A multi-model agent framework for running long, high-stakes projects with real quality control.

Modulatio is a TUI-and-CLI framework for orchestrating teams of LLM agents on projects that take more than one prompt. You define an objective, set the standards, pick the models, and the team — your Mod Squad — plans, executes, reviews, and iterates, with you in the loop at the levels that matter and out of the loop where automation is safe.

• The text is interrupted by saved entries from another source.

/-- The patch of a lane's resolution point (R119, R132): only when all votes are present, and no fault makes the tick's verdicts void (R135). -/
def State.patchLane (s : State) (c e l : Nat) : State :=
  let g := s.engine e
  match s.launch c with
  | some ln =>
    if ln.vote = some true && !ln.void && !ln.windowOnly && !g.items.isEmpty then
      let s := s.takeItems c e l [] g.items
      s.setEngine e { s.engine e with overlay := g.items.foldl overlayPut g.overlay }
    else s
  | none => s

/-! ## The lane digest (R283) -/

/-- One word folded into a digest. -/
def digestFold (x : Nat) (w : Nat) : Nat :=
  let y := (x ^^^ w) * 0x9E6C63D0676A9A99 % 2 ^ 64
  y ^^^ y / 2 ^ 29

/-- The words that a lane folds in at digest tick `u`. -/
def State.digestWords (s : State) (n : Nat) (u : Int) : List Nat :=
  let ln := s.lane n
  [unsign 64 u] ++ ((List.range 16).map fun w => bits ln.snap.toNat (64 * w) 64) ++
    [unsign 64 (s.sfld F.shfSnapEnergySnap n), unsign 64 (s.sfld F.shfLowLow n), unsign 64 ln.bestEnergy.toInt,
      s.fld F.shfStuckStateOffset n * 2 ^ 20 + s.fld F.shfStuckStateCount n]

/-- Whether the launch tick lies in the window of a replay, where every tick is a digest tick (R285). -/
def Launch.inWindow (l : Launch) : Bool := match l.replay with
  | some r => decide (r.windowStart ≤ r.windowEnd ∧ (r.windowStart : Int) ≤ l.tau ∧ l.tau ≤ r.windowEnd)
  | none => false

/-- Whether a launch tick is a digest tick: every 64 ticks (R283), and every tick of a replay window (R285). -/
def Launch.digestTick (l : Launch) : Bool :=
  decide (0 ≤ l.tau) && decide (l.tau < l.sched.ticks) && !l.windowOnly && (l.tau % 64 == 0 || l.inWindow)

/-- A digest formed out of the one before it, the lane's identity at launch tick 0 (R283). -/
def State.digestFrom (s : State) (n : Nat) (u : Int) (ident : Nat) (d : Word) : Word :=
  BitVec.ofNat 64 ((s.digestWords n u).foldl digestFold (if u = 0 then ident else d.toNat))

/-- A lane forms its digest in a digest tick. In a replay window the per-tick digests are a chain of their own, which starts from the last
digest of R283, so that the chain of R283 stays comparable with the reference (DEDUCED, log 150). -/
def State.digestLane (s : State) (c e l : Nat) : State :=
  let n := 4 * e + l
  match s.launch c with
  | some ln =>
    if ln.digestTick then
      let x := s.lane n
      let ident := laneIdent (s.engine e).rank (s.engine e).block l
      let d := if ln.tau % 64 = 0 then s.digestFrom n ln.tau ident x.digest else x.digest
      s.setLane n { x with digest := d, windowDigest := if ln.inWindow then s.digestFrom n ln.tau ident x.windowDigest else d }
    else s
  | none => s

/-- The digest that the block of a tick holds for a lane: in a replay window the window's. -/
def State.shownDigest (s : State) (l : Launch) (n : Nat) : Word := if l.inWindow then (s.lane n).windowDigest else (s.lane n).digest

/-! ## The resolution point -/

/-- Everything a lane does at its resolution point (R119). A tick whose verdicts a fault makes void rolls nothing back (R135). -/
def State.resolve (s : State) (c e l : Nat) : State :=
  let n := 4 * e + l
  let g := s.engine e
  let ln := s.lane n
  let recs := recsOf g.tiles l
  let prev := recsOf g.tilesPrev l
  let corr := s.correction e ln recs prev
  let lost := if (s.launch c).any (·.void) then [] else s.losers e l ln recs prev
  let s := recs.foldl (fun s r => if s.emptyPlane e r.plane then s else
    s.addField e l r.plane r.target (2 * codeValue r.code * pm r.post)) s
  let s := (s.addEnergy e l corr).addSnap n corr
  let s := s.rollback e l recs lost
  let s := s.patchLane c e l
  let s := s.setLane n { s.lane n with undoPrev := [], latched := [], resolved := true }
  s.digestLane c e l

/-- A digest formed after a restore differs from the one written before it (R276). -/
def State.digestDiffers (s : State) (c e l : Nat) : Bool :=
  match s.launch c with
  | some ln => ln.digestTick && ln.checkUntil.isSome &&
    match (s.ctx c).digests.find? fun d => (d.1 : Int) == ln.tau with
    | some d =>
      let lanes := ((s.enginesOf c).flatMap fun x => (List.range 4).filterMap fun k =>
        if (s.fld F.shfCtrlLaneEn x).testBit k then some (4 * (s.engine x).pos + k) else none).mergeSort (· ≤ ·)
      let me := 4 * (s.engine e).pos + l
      let at_ := lanes.idxOf me
      lanes.contains me && leNat ((d.2.drop (32 + 8 * at_)).take 8) != (s.shownDigest ln (4 * e + l)).toNat
    | none => false
  | none => false

/-- Whether a patch or a switch of a launch takes effect in this tick, so that its engines vote: an apply tick, or tick u + 1 of a drain
(R132, R134). -/
def State.voting (s : State) (c : Nat) : Bool := (s.launch c).any fun l =>
  if l.windowOnly then l.drain.any fun d => d.2.2 == 3 else s.applyTick c

/-- Before the first resolution point of a tick: a notice or a vote that a faulty engine did not deliver makes the verdicts void (R135). -/
def State.checkVerdicts (s : State) (c : Nat) : State :=
  if (s.enginesOf c).all fun e => (List.range 4).all fun k => !(s.lane (4 * e + k)).resolved then
    s.modLaunch c fun l => { l with void := s.noticeMissing c || (!l.windowOnly && s.applyTick c && l.vote != some true) }
  else s

/-- VOTE_CAST (R132, R134): in cycles 16–23 every engine votes on a patch or switch of the tick. -/
def execVoteCast (e : EngineId) (s : State) : Out :=
  .next (s.within 16 23 fun s' =>
    match (s.engine e.ix).ctx with
    | some c => if s'.moving c && s.voting c then s'.setEngine e.ix { s.engine e.ix with voted := true } else s
    | none => s)

/-- VOTE_RESULT (R132, R291): the result is positive only when every engine of the launch voted. -/
def execVoteResult (c : CtxId) (s : State) : Out :=
  .next (s.within 56 63 fun s' =>
    if s'.moving c.val && s.voting c.val then
      s'.modLaunch c.val fun l => { l with vote := some ((s.enginesOf c.val).all fun e => (s.engine e).voted) }
    else s)

/-- A code written into the sheaf store (R132). -/
def State.putCode (s : State) (e plane i j : Nat) (c : BitVec 4) : State :=
  let a := sheafAt e (plane * 0x80000 + i * 512 + j / 2)
  let old := (s.rd a).toNat
  s.wrN a [BitVec.ofNat 8 (if j % 2 = 0 then old / 16 * 16 + c.toNat else old % 16 + c.toNat * 16)]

It’s designed for work like:

  • Drafting and revising long-form content (essays, reports, books) against an editorial standard
  • Running a small business loop (research, content production, social engagement, weekly review)
  • Multi-step research where the team has to track decisions across many sub-tasks
  • Any artifact class where quality matters and a single LLM call won’t cut it

What makes Modulatio different from “spin up a chat” or single-agent tools:

  • Real multi-model routing per agent. Drafter on GLM 5.1, Quality Control on Kimi-K2.5, Leader on Sonnet — each role on its own model and its own provider. Native to the architecture, not an afterthought.
  • Quality Control as a first-class subsystem. Modulatio’s quality gate is built on Total Quality Management (TQM) — the established quality-engineering discipline behind the ISO 9000 family of standards — applied in three layers: universal axes × per-artifact-kind standards × per-team overrides. The Quality Control (QC) agent reviews every artifact before it ships; rejects route back to the producer, and when the producer can’t clear the bar QC patches the artifact itself. The economics are the point: cheap producers generate the bulk, the smarter QC patches only the errors — the cost of a cheap model with the quality of a strong one.
  • An honest covering note on every product. When the lead has reservations it can’t resolve inside the team — citations it couldn’t independently verify, a claim worth double-checking — it ships them to you as an advisory Product Quality Report beside the work. Honest caveats, never a gate: they don’t block the deliverable or stall the run.
  • A producer is a model endpoint. No fixed roles, and no skills to assign — you give a producer an LLM and tag what it’s good at, and the team composes the skills each task needs from a shared library at run-time. Routing reasons over each model’s capabilities and never blocks on a gap.
  • Plan-mode end-to-end. Leader is a conversational partner. Project is the unit being led. Plan is the unit of execution. Long plans run as daemons in the background, with reflection between sub-objectives and Telegram approvals where needed.
  • One cooperative team, one sandbox. Modulatio is two things at once: a coding harness for hands-on work, and a long-horizon, self-looping digital factory staffed by a cast of models you design. Not many copies of one model, not sandboxed agents passing notes over a wall — your models, harnessed into a single functional team inside one sandbox.
  • Diversity as a quality edge. Models from different providers and training lineages bring different instincts to a problem; where one is blind, another sees. Mixing them turns variety of approach into better work instead of one model’s blind spots, repeated.
  • Local, cloud, or offline. No preference for either — lean on local models to cut cost further, mix in cloud where it pays, and keep working when the connection drops.
  • Open architecture. Your data, your vault, your providers, your models. No SaaS, no per-instance subscription, no vendor lock-in.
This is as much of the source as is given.